I'm running this Solr query (via the Ruby Sunspot gem):

fq: ["type:Event"],
sort: "score desc",
q: "*:*",
defType: "edismax",
fl: "* score",
bq: ["registrations_count_i:[700 TO *]^10", "is_featured_bs:true^10"],
start: 0, rows: 30

or, for those who are more used to ruby:

Challenge.search do    
    boost(10) do
       with(:registrations_count).greater_than_or_equal_to(700)
    end

    boost(10) do
        with(:is_featured, true)
    end

    order_by :score, :desc
end

One document matches the first boost query, and the other matches the other boost query. They have the same boost value.

What I would expect is that both documents get the same score. But they don't, they get something like that

1.2011336 # score for 'unpopular' (featured)
0.6366436 # score for 'popular' (not featured)

I also checked that if i boost an attribute that they both have in common, they get the exact same score, and they do. I also tried to change the 700 value, to something like 7000, but it makes no difference (which makes total sense).

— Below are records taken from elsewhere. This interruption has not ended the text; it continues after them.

-- ==== Sys2Proof/Syntax.lean ====
section
/-! DEFINITION. The six forms of spec/opcode_table.json as syntax (spec/30_encoding.md sections 1 to 4). A term
holds the operands with their numbers assembled (R50) and, so that decoding drops no bit, also the bits of the
encoding that have no effect: the ignored W of REX and VEX (R52) and the extension bits an operand does not use. -/

namespace Sys2Proof

/-- The legacy prefixes (R41). -/
inductive LegacyPrefix where
  | lock | repne | rep | opSize | addrSize
  | cs | ss | ds | es | fs | gs
deriving DecidableEq, Repr

/-- The segments an address can use (R59). -/
inductive Seg where
  | cs | ss | ds | es | fs | gs
deriving DecidableEq, Repr

/-- The displacement after ModRM and SIB (R56). -/
inductive Disp where
  | none
  | d8 (b : Byte)
  | d32 (d : Dword)
deriving DecidableEq, Repr

/-- A memory operand (R57, R60). `x` and `b` are extension bits that the form of address ignores. -/
inductive Addr where
  /-- `r/m` names the base register. -/
  | base (x : Bool) (b : GprNum) (disp : Disp)
  /-- A SIB byte with a base; `index` is `none` where `Xx ++ SIB.index = 0100`. -/
  | sib (scale : BitVec 2) (index : Option GprNum) (b : GprNum) (disp : Disp)
  /-- A SIB byte with `mod = 00` and `SIB.base = 101`: no base register, a 32-bit displacement. -/
  | sibNoBase (b : Bool) (scale : BitVec 2) (index : Option GprNum) (d : Dword)
  /-- `mod = 00`, `r/m = 101`: relative to the next instruction in Mode64, absolute in Mode32 (R58). -/
  | disp32 (x b : Bool) (d : Dword)
  /-- A memory operand under 16-bit addressing, whose table the spec does not give (R60). -/
  | addr16 (mod : BitVec 2) (rm : BitVec 3)
deriving DecidableEq, Repr

/-- The operand `ModRM:r/m`: a register or a memory operand (R45). The number of a register is
`B ++ r/m`; the bit `x` is the fifth bit of an EVEX register number and ignored by the other forms (R50). -/
inductive RegMem where
  | reg (x : Bool) (n : GprNum)
  | mem (a : Addr)
deriving DecidableEq, Repr

/-- The second source of an EVEX form: `ModRM:r/m` with `EVEX.b = 0`, or a memory element broadcast
to every lane (`EVEX.b = 1`, R55). -/
inductive EvexSrc where
  | rm (src : RegMem)
  | bcst (a : Addr)
deriving DecidableEq, Repr

/-- The writemask of an EVEX form: none, or `K[k]` with merging or zeroing (R53, R54). -/
inductive Masking where
  | none
  | merge (k : BitVec 3)
  | zero (k : BitVec 3)
deriving DecidableEq, Repr

/-- The six encoded forms (R1). -/
inductive Form where
  | sse
  | vex128
  | vex256
  | evex128
  | evex256
  | evex512
deriving DecidableEq, Repr

/-- `KL`, the number of 64-bit result elements, which is VL/64 (R5). -/
def Form.kl : Form → Nat
  | .sse => 2
  | .vex128 => 2
  | .vex256 => 4
  | .evex128 => 2
  | .evex256 => 4
  | .evex512 => 8

/-- `VL`, the vector length in bits (R5, R51). -/
def Form.vl (f : Form) : Nat := 64 * f.kl

/-- The instructions: one constructor per row of the opcode table. `pre` is the legacy prefixes in order,
`rex` is the W bit of the REX prefix if there is one, `w` is VEX.W, `d` the destination, `a` the first source. -/
inductive Instr where
  /-- F-SSE, `66 0F 38 28 /r` (R73); the destination is also the first source. -/
  | pmuldq (pre : List LegacyPrefix) (rex : Option Bool) (d : GprNum) (src : RegMem)
  /-- F-VEX128, `VEX.NDS.128.66.0F38.WIG 28 /r` (R80). -/
  | vpmuldqVex128 (pre : List LegacyPrefix) (w : Bool) (d a : GprNum) (src : RegMem)
  /-- F-VEX256, `VEX.NDS.256.66.0F38.WIG 28 /r` (R81). -/
  | vpmuldqVex256 (pre : List LegacyPrefix) (w : Bool) (d a : GprNum) (src : RegMem)
  /-- F-EVEX128, `EVEX.NDS.128.66.0F38.W1 28 /r` (R95). -/
  | vpmuldqEvex128 (pre : List LegacyPrefix) (d a : VecNum) (m : Masking) (src : EvexSrc)
  /-- F-EVEX256, `EVEX.NDS.256.66.0F38.W1 28 /r` (R96). -/
  | vpmuldqEvex256 (pre : List LegacyPrefix) (d a : VecNum) (m : Masking) (src : EvexSrc)
  /-- F-EVEX512, `EVEX.NDS.512.66.0F38.W1 28 /r` (R97). -/
  | vpmuldqEvex512 (pre : List LegacyPrefix) (d a : VecNum) (m : Masking) (src : EvexSrc)
deriving DecidableEq, Repr

/-- The form of an instruction. -/
def Instr.form : Instr → Form
  | .pmuldq _ _ _ _ => .sse
  | .vpmuldqVex128 _ _ _ _ _ => .vex128
  | .vpmuldqVex256 _ _ _ _ _ => .vex256
  | .vpmuldqEvex128 _ _ _ _ _ => .evex128
  | .vpmuldqEvex256 _ _ _ _ _ => .evex256
  | .vpmuldqEvex512 _ _ _ _ _ => .evex512

/-- The legacy prefixes of an instruction. -/
def Instr.prefixes : Instr → List LegacyPrefix
  | .pmuldq pre _ _ _ => pre
  | .vpmuldqVex128 pre _ _ _ _ => pre
  | .vpmuldqVex256 pre _ _ _ _ => pre
  | .vpmuldqEvex128 pre _ _ _ _ => pre
  | .vpmuldqEvex256 pre _ _ _ _ => pre
  | .vpmuldqEvex512 pre _ _ _ _ => pre

/-- The number of the destination register (operand 1, R44, R50). -/
def Instr.dest : Instr → VecNum
  | .pmuldq _ _ d _ => d.setWidth 5
  | .vpmuldqVex128 _ _ d _ _ => d.setWidth 5
  | .vpmuldqVex256 _ _ d _ _ => d.setWidth 5
  | .vpmuldqEvex128 _ d _ _ _ => d
  | .vpmuldqEvex256 _ d _ _ _ => d
  | .vpmuldqEvex512 _ d _ _ _ => d

end Sys2Proof
end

Can anyone explain why they get such a different score, while they both match one of the boost queries?


Solution

  • I'm guessing the confusion stems from "the queries being boosted by the same value" - that's not true - the boost is the score of the query itself, which is then amplified 10x by your ^10.

    The bq is additive - the score from the query is added to the score of the document (while boost is multiplicative, the score is multiplied by the boost query).

    If you instead want to add the same score value to the original query based on either one matching, you can use ^=10 which makes the query constant scoring (the score will be 10 for that term, regardless of the regular score of the document).

    Also, if you want to apply these factors independent of each other (instead of as a single, merged score with contributions from both factors), use multiple bq entries instead.